At 05:02 AM 8/2/2008, Kent Johnson wrote:
On Sat, Aug 2, 2008 at 6:07 AM, Dick Moores <[EMAIL PROTECTED]> wrote:
> I'm pretty new to Python's dictionaries, but I had a need for a function
> that would find the values in a dict that have more than one key each.
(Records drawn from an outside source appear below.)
-- ==== Sys2Proof/Laws/FrameTiers.lean ====
section
/-!
SUPPORT. The frame of the block's operations, file by file: the sequencer, Canopy, the tiers, DRAM and NAND
leave the queue of waiting commands and the fuses alone. One lemma per operation and per meaning of a command.
-/

namespace Sys2Proof.Machine

open Sys2Proof

set_option maxRecDepth 20000

/-! ### Seqr -/

theorem outer_execSourceHeartbeat {src lag : Nat} {s t : State}
    (h : execSourceHeartbeat src lag s = .next t) : t.outer = s.outer := by
  unfold execSourceHeartbeat at h
  refine outer_onUnit h ?_
  simp

theorem outer_execSequencerEmit {errs : List (Nat × Nat × ArrayCheck)} {s t : State}
    (h : execSequencerEmit errs s = .next t) : t.outer = s.outer := by
  unfold execSequencerEmit at h
  rw [outer_done h]
  simp

theorem outer_execMergeStall {src : Nat} {s t : State} (h : execMergeStall src s = .next t) : t.outer = s.outer := by
  unfold execMergeStall at h
  refine outer_onUnit h ?_
  simp

@[simp] theorem outer_releaseHeld (h : HeldReq) (s : State) : (releaseHeld h s).outer = s.outer := by
  unfold releaseHeld
  (try dsimp only)
  (repeat' split) <;> simp

theorem outer_execHeldWriteRelease {s t : State} (h : execHeldWriteRelease s = .next t) : t.outer = s.outer := by
  unfold execHeldWriteRelease at h
  rw [outer_done h]
  (try dsimp only)
  (repeat' split) <;> simp

@[simp] theorem outer_updLand (g a : Nat) (f : LandEntry → LandEntry) (s : State) :
    (updLand g a f s).outer = s.outer := by
  unfold updLand
  (try dsimp only)
  (repeat' split) <;> simp

theorem outer_execLandingDrain {grove line : Nat} {s t : State} (h : execLandingDrain grove line s = .next t) :
    t.outer = s.outer := by
  unfold execLandingDrain at h
  extract_lets tl at h
  rw [outer_done h]
  repeat' split
  · rfl
  · rfl
  · rfl
  · simp
  · simp
  · exact outer_startPromo_getD (outer_noFrame s)
  · rfl
  · next e => simpa using outer_passReq e

@[simp] theorem outer_discarded (src : Nat) (s : State) : (discarded src s).outer = s.outer := by
  unfold discarded
  simp

@[simp] theorem outer_readBefore (f i : Nat) (m : Mask) (o : DramRead) (s : State) :
    (readBefore f i m o s).outer = s.outer := by
  unfold readBefore
  simp

@[simp] theorem outer_drainInto (g a : Nat) (e : LandEntry) (o : DramRead) (s : State) :
    (drainInto g a e o s).outer = s.outer := by
  unfold drainInto
  (try dsimp only)
  (repeat' split) <;> simp

@[simp] theorem outer_landedToClean (g a : Nat) (s : State) : (landedToClean g a s).outer = s.outer := by
  unfold landedToClean
  simp

theorem outer_execLandingDrainDone {grove line : Nat} {o : DramRead} {s t : State}
    (h : execLandingDrainDone grove line o s = .next t) : t.outer = s.outer := by
  unfold execLandingDrainDone at h
  rw [outer_done h]
  split
  · rfl
  · split
    · rfl
    · split
      · simp
      · split
        · rfl
        · next e =>
          have k := outer_finishReq e
          dsimp only
          split <;> simpa using k

/-! ### NetPort -/

@[simp] theorem outer_netDrop (p : Nat) (s : State) : (netDrop p s).outer = s.outer := by unfold netDrop; simp

theorem outer_execArpRequest {port : Nat} {ip : BitVec 128} {s t : State}
    (h : execArpRequest port ip s = .next t) : t.outer = s.outer := by
  unfold execArpRequest at h
  refine outer_onUnit h ?_
  simp

theorem outer_execNeighborSolicitation {port : Nat} {ip : BitVec 128} {s t : State}
    (h : execNeighborSolicitation port ip s = .next t) : t.outer = s.outer := by
  unfold execNeighborSolicitation at h
  refine outer_onUnit h ?_
  simp

theorem outer_execIcmpEcho {port : Nat} {ip : BitVec 128} {v6 : Bool} {s t : State}
    (h : execIcmpEcho port ip v6 s = .next t) : t.outer = s.outer := by
  unfold execIcmpEcho at h
  refine outer_onUnit h ?_
  simp

theorem outer_execPauseFrame {port : Nat} {s t : State}
    (h : execPauseFrame port s = .next t) : t.outer = s.outer := by
  unfold execPauseFrame at h
  refine outer_onUnit h ?_
  simp

theorem outer_execPtpEventMessage {port : Nat} {tx : Bool} {mtype seqId : Nat} {s t : State}
    (h : execPtpEventMessage port tx mtype seqId s = .next t) : t.outer = s.outer := by
  unfold execPtpEventMessage at h
  refine outer_onUnit h ?_
  simp

theorem outer_execNetLinkChange {port : Nat} {up : Bool} {s t : State}
    (h : execNetLinkChange port up s = .next t) : t.outer = s.outer := by
  unfold execNetLinkChange at h
  refine outer_onUnit h ?_
  simp

/-! ### CanopyMaint -/

@[simp] theorem outer_failedAccess (w : Waiter) (s : State) : (failedAccess w s).outer = s.outer := by
  unfold failedAccess
  (try dsimp only)
  (repeat' split) <;> simp

@[simp] theorem outer_readEvents (g a f src : Nat) (o : DramRead) (s0 : State) :
    (readEvents g a f src o s0).outer = s0.outer := by
  unfold readEvents
  (try dsimp only)
  (repeat' split) <;> simp

@[simp] theorem outer_installFill (g a : Nat) (d : Option LineData) (s : State) :
    (installFill g a d s).outer = s.outer := by
  unfold installFill
  (try dsimp only)
  (repeat' split) <;> simp

@[simp] theorem outer_freeMiss (g a : Nat) (s : State) : (freeMiss g a s).outer = s.outer := by
  unfold freeMiss
  simp

@[simp] theorem outer_takeFill (g a f : Nat) (m : Miss) (o : DramRead) (chk : ArrayCheck) (s0 : State) :
    (takeFill g a f m o chk s0).outer = s0.outer := by
  unfold takeFill
  (try dsimp only)
  (repeat' split) <;> simp

theorem outer_execCanopyFill {grove line : Nat} {o : DramRead} {chk : ArrayCheck} {s t : State}
    (h : execCanopyFill grove line o chk s = .next t) : t.outer = s.outer := by
  unfold execCanopyFill at h
  rw [outer_done h]
  repeat' split
  · rfl
  · rfl
  · next e => exact (outer_takeFill ..).trans ((outer_finishReq e).trans (outer_passMiss ..))
  · rfl
  · extract_lets s1 s2
    have h1 : s1.outer = s.outer := outer_freeMiss ..
    clear_value s1
    have h2 : s2.outer = s1.outer := by
      unfold s2
      (repeat' split) <;> simp
    clear_value s2
    rw [outer_forEach _ _ (fun _ _ => outer_readAt ..), h2, h1]
  · rfl

@[simp] theorem outer_writeEntry (x : TrkEntry) (o : DramRead) (s : State) : (writeEntry x o s).outer = s.outer := by
  unfold writeEntry
  (try dsimp only)
  (repeat' split) <;> simp

theorem outer_writeOldest {g a : Nat} {o : DramRead} {s u : State} (h : writeOldest g a o s = some u) :
    u.outer = s.outer := by
  unfold writeOldest at h
  obtain ⟨v, e, h⟩ := Option.bind_eq_some_iff.mp h
  obtain ⟨x, -, h⟩ := Option.map_eq_some_iff.mp h
  rw [← h, outer_writeEntry, outer_setTrk, outer_finishReq e, outer_passTrk]

@[simp] theorem outer_makeRoom (fuel g a n : Nat) (s : State) : (makeRoom fuel g a n s).outer = s.outer := by
  induction fuel generalizing s with
  | zero => rfl
  | succ k ih =>
    unfold makeRoom
    split
    · rfl
    · split
      · next x _ =>
        cases e : writeOldest x.grove x.line .clean s
        · rfl
        · exact (ih _).trans (outer_writeOldest e)
      · rfl

theorem outer_walkWay {op : MaintOp} {all : Bool} {k w : Nat} {x : Way} {s u : State}
    (h : walkWay op all k w x s = some u) : u.outer = s.outer := by
  have hs : ∀ t : State, ({ t with can := { t.can with skipped := satAdd 32 t.can.skipped 1 } } : State).outer = t.outer :=
    fun _ => rfl
  unfold walkWay at h
  extract_lets skip pin dirty c s1 at h
  have hc : c.1.outer = s.outer := by
    unfold c
    split <;> simp
  clear_value c
  have h1 : s1.outer = s.outer := by
    unfold s1
    split <;> simp [hc]
  clear_value s1
  have h2 : (if dirty = true then putWay k w { x with st := .clean } s1 else s1).outer = s.outer := by
    split <;> simp [h1]
  repeat' split at h
  all_goals first
    | contradiction
    | (cases h)
  all_goals first
    | exact h1
    | (rw [hs]; exact h2)
    | (rw [hs])
    | (rw [outer_dropWay]; exact h1)
    | (rw [outer_dropWay])
    | exact h2
    | (rw [outer_putWay]; exact h1)

@[simp] theorem outer_walkOn (x : Walk) (here : Nat → Option Nat) (s : State) : (walkOn x here s).outer = s.outer := by
  unfold walkOn
  extract_lets inSet s1 r a1 a2 s2
  have h1 : s1.outer = s.outer := outer_checkTags ..
  clear_value s1
  have hr : r.1.outer = s.outer := by
    rw [← h1]
    refine outer_foldl _ (fun acc e => ?_) _ _
    dsimp only
    repeat' split
    · rfl
    · rfl
    · next e => exact outer_walkWay e
    · rfl
  clear_value r
  have h2 : s2.outer = s.outer := hr
  clear_value s2
  repeat' split
  · exact hr
  · exact h2
  · rw [outer_forEach _ _ (fun _ _ => outer_setWf ..), h2]

@[simp] theorem outer_walkMore (s : State) : (walkMore s).outer = s.outer := by
  unfold walkMore
  (try dsimp only)
  (repeat' split) <;> simp

theorem outer_execEvictionWritten {grove line : Nat} {chk : ArrayCheck} {o : DramRead} {s t : State}
    (h : execEvictionWritten grove line chk o s = .next t) : t.outer = s.outer := by
  unfold execEvictionWritten at h
  rw [outer_done h]
  split
  · rfl
  · extract_lets cd c
    have hc : c.1.outer = s.outer := by
      unfold c
      rw [outer_trkCheck]
      split <;> rfl
    clear_value c
    repeat' split
    · exact hc
    · rfl
    · next e => rw [outer_walkMore, outer_runQueue, outer_writeOldest e, hc]

@[simp] theorem outer_maintCmd (p : Path) (g num : Nat) (f : State → State) (s : State) (h1 : ∀ t,
    (f t).outer = t.outer) : (maintCmd p g num f s).outer = s.outer := by
  unfold maintCmd
  (try dsimp only)
  (repeat' split) <;> simp [*]

@[simp] theorem outer_maintWalk (p : Path) (g num : Nat) (op : MaintOp) (errs : List (Nat × Nat × ArrayCheck))
    (s : State) : (maintWalk p g num op errs s).outer = s.outer := by
  unfold maintWalk
  rw [outer_maintCmd]
  intro t
  simp

theorem outer_execClean {p : Path} {grove : Nat} {errs : List (Nat × Nat × ArrayCheck)} {s t : State}
    (h : execClean p grove errs s = .next t) : t.outer = s.outer := by
  unfold execClean at h
  rw [outer_done h]
  simp

theorem outer_execInvalidate {p : Path} {grove : Nat} {errs : List (Nat × Nat × ArrayCheck)} {s t : State}
    (h : execInvalidate p grove errs s = .next t) : t.outer = s.outer := by
  unfold execInvalidate at h
  rw [outer_done h]
  simp

theorem outer_execCleanInvalidate {p : Path} {grove : Nat} {errs : List (Nat × Nat × ArrayCheck)} {s t : State}
    (h : execCleanInvalidate p grove errs s = .next t) : t.outer = s.outer := by
  unfold execCleanInvalidate at h
  rw [outer_done h]
  simp

@[simp] theorem outer_stampZero (g : Nat) (x : Nat × Nat) (s : State) : (stampZero g x s).outer = s.outer := by
  unfold stampZero
  simp

@[simp] theorem outer_startZero (g : Nat) (s : State) : (startZero g s).outer = s.outer := by unfold startZero; simp

theorem outer_execZeroRange {p : Path} {grove : Nat} {s t : State}
    (h : execZeroRange p grove s = .next t) : t.outer = s.outer := by
  unfold execZeroRange at h
  rw [outer_done h]
  simp

theorem outer_execMaintComplete {s t : State} (h : execMaintComplete s = .next t) : t.outer = s.outer := by
  unfold execMaintComplete at h
  rw [outer_done h]
  simp

@[simp] theorem outer_cleanAll (errs : List (Nat × Nat × ArrayCheck)) (s : State) :
    (cleanAll errs s).outer = s.outer := by
  unfold cleanAll
  simp

@[simp] theorem outer_canopyOff (p : Path) (errs : List (Nat × Nat × ArrayCheck)) (s : State) :
    (canopyOff p errs s).outer = s.outer := by
  unfold canopyOff
  simp

@[simp] theorem outer_canopyOn (p : Path) (s : State) : (canopyOn p s).outer = s.outer := by unfold canopyOn; simp

theorem outer_execCanopyDisable {p : Path} {errs : List (Nat × Nat × ArrayCheck)} {s t : State}
    (h : execCanopyDisable p errs s = .next t) : t.outer = s.outer := by
  unfold execCanopyDisable at h
  rw [outer_done h]
  simp

theorem outer_execCanopyEnable {p : Path} {s t : State} (h : execCanopyEnable p s = .next t) : t.outer = s.outer := by
  unfold execCanopyEnable at h
  rw [outer_done h]
  simp

theorem outer_execDisableComplete {s t : State} (h : execDisableComplete s = .next t) : t.outer = s.outer := by
  unfold execDisableComplete at h
  rw [outer_done h]
  simp

/-! ### TierWork -/

@[simp] theorem outer_spend (k : ProgKind) (forced : Bool) (s : State) : (spend k forced s).outer = s.outer := by
  unfold spend
  simp

theorem outer_takeBuf {need : Bool} {s u : State} (h : takeBuf need s = some u) : u.outer = s.outer := by
  unfold takeBuf at h
  split at h
  · exact outer_copAlloc h
  · cases h; rfl

@[simp] theorem outer_readUse (g t : Nat) (s u : State) : (readUse g t s u).outer = u.outer := by
  unfold readUse
  simp

@[simp] theorem outer_startProg {k : ProgKind} {g t : Nat} {forced : Bool} {s u : State}
    (h : startProg k g t forced s = some u) : u.outer = s.outer := by
  unfold startProg at h
  split at h
  · contradiction
  · extract_lets s1 p at h
    have h1 : s1.outer = s.outer := by simp [s1]
    clear_value p
    clear_value s1
    obtain ⟨v, e, h⟩ := Option.map_eq_some_iff.mp h
    obtain ⟨w, b, e⟩ := Option.bind_eq_some_iff.mp e
    rw [← h]
    simp [outer_placeProg e, outer_takeBuf b, h1]

@[simp] theorem outer_t2Pressure (s : State) : (t2Pressure s).outer = s.outer := by unfold t2Pressure; simp
@[simp] theorem outer_tryProg (k : ProgKind) (g t : Nat) (forced : Bool) (s : State) :
    (tryProg k g t forced s).outer = s.outer := by
  unfold tryProg
  cases h : startProg k g t forced s with
  | none => simp
  | some u => exact outer_startProg h

@[simp] theorem outer_freeFrame (g t : Nat) (s : State) : (freeFrame g t s).outer = s.outer := by
  unfold freeFrame
  (try dsimp only)
  (repeat' split) <;> simp

@[simp] theorem outer_demoteTile (cls g t : Nat) (k : ProgKind) (forced : Bool) (s : State) :
    (demoteTile cls g t k forced s).outer = s.outer := by
  unfold demoteTile
  simp

@[simp] theorem outer_pinOverflow (id : Nat) (s : State) : (pinOverflow id s).outer = s.outer := by
  unfold pinOverflow
  (try dsimp only)
  (repeat' split) <;> simp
From your sample output it appears that you want not just the values,
but a list of (value, keys) pairs for which there are more than one
key. It is easy to just build a reverse dict and filter its items:

In [15]: from collections import defaultdict
In [16]: rev=defaultdict(list)
In [18]: for k, v in d.iteritems():
    rev[v].append(k)

In [20]: [ [v, keys] for v, keys in rev.iteritems() if len(keys) > 1 ]

Out[20]:
[[1, ['a', 'e', 'g']],
 [2, ['b', 'f', 'i', 'h']],
 [4, ['d', 'j']],
 ['U.S. Senator', ['John McCain', 'Barack Obama']],
 [56, [45, 55]]]

This also has the advantage of making only two passes over the data so
its performance should be O(n). Your solution and Andre's make one or
more passes over the data for each data element so they will have
O(n*n) performance meaning for a large dict they could be very slow.

Wow, the genius' genius appears!

You're using some Python tools I didn't know about. More study!

I made a function of your code and time tested it against mine, using as d that dict of colors at <http://py77.python.pastebin.com/f796752ff>.

Yours is 73 times faster!

In [12]: run -t -N10 fcn_values_dupe_keys.py
Time was 0.297 seconds
Time was 0.328 seconds
Time was 0.344 seconds
Time was 0.328 seconds
Time was 0.313 seconds
Time was 0.344 seconds
Time was 0.39 seconds
Time was 0.297 seconds
Time was 0.312 seconds
Time was 0.297 seconds

IPython CPU timings (estimated):
Total runs performed: 10
  Times :      Total       Per run
  User  : 3.3092253345 s, 0.33092253345 s.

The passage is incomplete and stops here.